Materials and Methods

Patient Samples

Samples were submitted to the Greenwood Genetic Center biochemical diagnostic laboratory for diagnostic evaluation or as part of the Longitudinal Studies of the Glycoproteinoses (NCT01891422). Analyses were performed on randomly collected urine samples from patients with mucopolysaccharidosis (MPS) I (n = 9), II (n = 13), III (n = 23), IVA (n = 18), and VI (n = 7), as well as from patients with other LSDs: beta-galactosidase deficiency (n = 7), mucolipidosis II (n = 4), II/III (n = 8), and III (n = 39), alpha-mannosidosis (n = 11), fucosidosis (n = 4), sialidosis (n = 3), Pompe disease (n = 3), aspartylglucosaminuria (n = 4), and galactosialidosis (n = 1), in whom the diagnosis was confirmed by enzyme and/or mutation analysis. Control urine samples were collected from healthy volunteers (n = 25; age: 12 months – 63 years) and patients with other, unrelated metabolic disorders (n = 80; age: 20 days to 36 years), and used to establish age-dependent, normal reference ranges. All the samples were stored at −20°C prior to use.

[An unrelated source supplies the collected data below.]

-- ==== Sys2Proof/Machine/Reserved.lean ====
section
/-! DEFINITION. The reserved OP range 0x10 to 0x1F (30_encoding.md R102, 60_exceptions.md R206). -/

namespace Sys2Proof.Machine

/-- A reserved OP raises IllegalOp and has no other effect (R206): its check never passes, so it has no plan. -/
def execReserved (op : BitVec 4) (a : BitVec 3) (b : Byte) (s : State) : Host.Outcome State Fault Refusal :=
  takeRequest (.reserved op a b) noPre (fun _ => []) [] s

end Sys2Proof.Machine
end

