-- ==== Sys2Proof/Machine/Sequencer.lean ====
section
/-! DEFINITION. Running a plan (41_sequencer.md R141), one step at a time: wait out TMR, put the next item on the bus, take
the environment's answer, and at the end (or after a failure's gap) give the response. -/

namespace Sys2Proof.Machine

/-- `OnFail(req)` (R141), what it does at the failing item: LDGLYPH by 42_cgram.md R173. INIT keeps PSTATE = INITIALIZING to
its response (R145), so its R144 is `onAbort`. -/
def onFail (i : Instr) (s : State) : State :=
  match i with
  | .ldglyph _ _ _ => { s with cgValid := false }
  | .init _ _ _ => s
  | .wcmd _ _ _ => s
  | .wdata _ _ _ => s
  | .nibble _ _ _ => s
  | .setline _ _ _ => s
  | .wline _ _ _ => s
  | .wext _ _ _ => s
  | .bkl _ _ _ => s
  | .rdstat _ _ _ => s
  | .xwb _ _ _ => s
  | .xwr _ _ _ => s
  | .xwblk _ _ _ => s
  | .xrb _ _ _ => s
  | .xrr _ _ _ => s
  | .xrblk _ _ _ => s
  | .reserved _ _ _ => s

/-- `OnFail(req)` (R141), what it does as the error is raised: INIT becomes FAULTED (R144), INITIALIZING having held to the
response (R145, 92_eei_decisions.md D35; notes/assumptions/16.md). -/
def onAbort (i : Instr) (s : State) : State :=
  match i with
  | .init _ _ _ => { s with pstate := .faulted }
  | .wcmd _ _ _ => s
  | .wdata _ _ _ => s
  | .nibble _ _ _ => s
  | .setline _ _ _ => s
  | .wline _ _ _ => s
  | .wext _ _ _ => s
  | .bkl _ _ _ => s
  | .ldglyph _ _ _ => s
  | .rdstat _ _ _ => s
  | .xwb _ _ _ => s
  | .xwr _ _ _ => s
  | .xwblk _ _ _ => s
  | .xrb _ _ _ => s
  | .xrr _ _ _ => s
  | .xrblk _ _ _ => s
  | .reserved _ _ _ => s

/-- `OnDone(req)` (R141): INIT by R143 (and the display by 20_memory.md R74), LDGLYPH by R172 (and the display by R84). -/
def onDone (i : Instr) (s : State) : State :=
  match i with
  | .init _ _ _ => { s with pstate := .ready, desync := false, display := displayInitDone s.display }
  | .ldglyph _ _ _ => { s with cgValid := true, display := displayLoadDone s.display }
  | .wcmd _ _ _ => s
  | .wdata _ _ _ => s
  | .nibble _ _ _ => s
  | .setline _ _ _ => s
  | .wline _ _ _ => s
  | .wext _ _ _ => s
  | .bkl _ _ _ => s
  | .rdstat _ _ _ => s
  | .xwb _ _ _ => s
  | .xwr _ _ _ => s
  | .xwblk _ _ _ => s
  | .xrb _ _ _ => s
  | .xrr _ _ _ => s
  | .xrblk _ _ _ => s
  | .reserved _ _ _ => s

/-- The code a failed transaction raises: ProtocolFault for INIT, TransportError for any other request (R141). -/
def failCode (i : Instr) : ResultCode := if isInit i then .protocolFault else .transportError

/-- The request is XRBLK, OP 0x0F (30_encoding.md R100). -/
def isBlockRead (i : Instr) : Bool := instrOp i == 0x0F

/-- How many bytes the request's read asks for (43_transport.md R186 to R188). -/
def readLength (c : Config) (i : Instr) : ReadLen :=
  if isBlockRead i then
    match c.readBlockMode with
    | .counted => .counted
    | .fixed => .bytes c.readBlockLen
  else .bytes 1

/-- The bus operation of an item (00_scope.md R11). -/
def itemOp (c : Config) (i : Instr) (it : Item) : BusOp :=
  match it.kind with
  | .rawr => .read it.bytes (readLength c i)
  | .enh => .write it.bytes
  | .enl => .write it.bytes
  | .blw => .write it.bytes
  | .raww => .write it.bytes

/-- The trace element of an item (00_scope.md R14), on the selected bus to the resolved address (20_memory.md R51). -/
def itemTx (i : Instr) (it : Item) (s : State) (result : TxResult) : Tx :=
  { bus := s.busSel, addr := s.addr, op := itemOp s.cfg i it, gap := it.gap, result := result }

/-- Byte `j` of what the environment sent: the answer's, or a free value where the answer gives none
(notes/assumptions/1.md). -/
def drawByte (bs : List Byte) (n j : Nat) : Byte := bs.getD j (Config.freeByte n j)

/-- Bytes `start .. start+k-1` of what the environment sent. -/
def drawBytes (bs : List Byte) (n start k : Nat) : List Byte :=
  (List.range k).map (fun j => drawByte bs n (start + j))

/-- The response bytes of a completed read (R186 to R188); `none` where the transaction counts as failed: a device's count
above BLOCK_MAX (R188). A block read's response begins with the count. -/
def readResult (c : Config) (i : Instr) (bs : List Byte) (n : Nat) : Option (List Byte) :=
  match readLength c i with
  | .counted =>
    let count := drawByte bs n 0
    if count.toNat ≤ c.blockMax then some (count :: drawBytes bs n 1 count.toNat) else none
  | .bytes k =>
    if isBlockRead i then some (BitVec.ofNat 8 k :: drawBytes bs n 0 k) else some (drawBytes bs n 0 k)

/-- What a completed item leaves in `rdata`: a read's response bytes; a write leaves it as it was. -/
def itemData (s : State) (i : Instr) (it : Item) (bs : List Byte) : Option (List Byte) :=
  match it.kind with
  | .rawr => readResult s.cfg i bs s.draws
  | .enh => some s.rdata
  | .enl => some s.rdata
  | .blw => some s.rdata
  | .raww => some s.rdata

/-- An item ended `ok` (R141): TMR takes its gap, the snoop runs, SEQ advances by one. -/
def itemDone (i : Instr) (it : Item) (data : List Byte) (s : State) : State :=
  snoopItem it
    { dropAnswer s with
      flight := none
      tmr := it.gap
      seq := s.seq + 1
      rdata := data
      trace := s.trace ++ [itemTx i it s .ok]
      display := displayDone s.cfg i it s.display }

/-- An item ended `fail` (R141): TMR takes its gap, the failure effects of R124 and R173 happen, and the request is left only
to wait and raise. -/
def itemFailed (i : Instr) (it : Item) (s : State) : State :=
  onFail i (strobeFailed it.kind
    { dropAnswer s with
      flight := none
      tmr := it.gap
      aborting := true
      trace := s.trace ++ [itemTx i it s .fail]
      display := displayFailed it s.display })

/-- The environment answers the transaction on the bus. One that never completes leaves the block BUSY (R192). A transaction
joins the trace when it ends, here or cut off by a reset, so one that hangs is on the bus and not in the trace
(00_scope.md R14; notes/assumptions/20.md). -/
def answerItem (i : Instr) (it : Item) (s : State) : State :=
  match nextAnswer s with
  | .never => s
  | .fail => itemFailed i it s
  | .ok bs =>
    match itemData s i it bs with
    | some data => itemDone i it data s
    | none => itemFailed i it s

/-- A failed item's gap is over (R141): the request's error is raised. -/
def abortRequest (i : Instr) (s : State) : State := raiseError (failCode i) (onAbort i s)

/-- The plan ran to its end (R141): OnDone, then the response with code 0. -/
def finishRequest (i : Instr) (s : State) : State := endRequest .ok s.rdata (onDone i s)

/-- One step of `Run()` (R141). -/
def runStep (s : State) : Host.Outcome State Fault Refusal :=
  match s.req with
  | none => .fault .noRequest
  | some r =>
    let i := decodeRequest r
    match s.flight with
    | some it => .next (answerItem i it s)
    | none =>
      if s.tmr ≠ 0 then .next { s with tmr := 0 }
      else if s.aborting then .next (abortRequest i s)
      else
        match s.plan[s.seq.toNat]? with
        | some it => .next { s with flight := some it }
        | none => .next (finishRequest i s)

end Sys2Proof.Machine
end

Urine Keratan Sulfate Measurements

Urine keratan sulfate disaccharides Galβ1-4GlcNAc(6S) (predominant species) and Gal(6S)β1-4GlcNAc(6S) were produced by keratanase II enzymatic digestion of keratan sulfate (KS) as described previously (Oguma et al. 2001; Martell et al. 2011). The internal standards (heavy-isotope-labeled Galβ1-4GlcNAc(6S) 13C6, and Gal(6S)β1-4GlcNAc(6S) 13C6), the reference standards (Galβ1-4GlcNAc(6S) and Gal(6S)β1-4GlcNAc(6S)), KS (Bovine cornea, Na salt), and keratanase II (Bacillus sp.) were all obtained from GlycoSyn, Lower Hutt, New Zealand. Urine keratan sulfate was detected via stable isotope dilution using ultra performance liquid chromatography (UPLC), utilizing a Thermo Hypercarb 5 μm 50 × 2.1 mm column, and tandem mass spectrometry (MS/MS), utilizing an Acquity/Xevo TQD instrument (Waters Corporation, Milford, MA). Transitions (Galβ1-4GlcNAc(6S): 462.05 → 97.01, 13C6-Galβ1-4GlcNAc(6S): 467.78 → 97.01, Gal(6S)β1-4GlcNAc(6S): 563.87 → 462.69) 13C6-Gal(6S)β1-4GlcNAc(6S): 569.75 → 468.81) were monitored by multiple reaction monitoring in negative ion mode. The monosulfated and the disulfated disaccharides of KS were calculated by means of separate standard curves, and the final KS concentration was reported as the sum of both. The standard curves for both KS disaccharides included concentrations of 0.103, 0.313, 0.625, 1.25, 2.5, 5.0, 10.0, and 20.0 μg/ml. The average inter-day precision in five samples analyzed was 9.1% and 8% for monosulfated KS and disulfated KS, respectively. The average intra-day precision in five samples analyzed was 4.9% and 5.9% for monosulfated KS and disuflated KS, respectively. The lower limit of quantification (LLOQ) is 0.75 ug/ml. The average percent deviation at the LLOQ is −10.87% (for monosulfated KS) and −4.74% (for disulfated KS), and the intra-day variability at the LLOQ is 9.08% (for monosulfated KS) and 14.91% (for disulfated KS).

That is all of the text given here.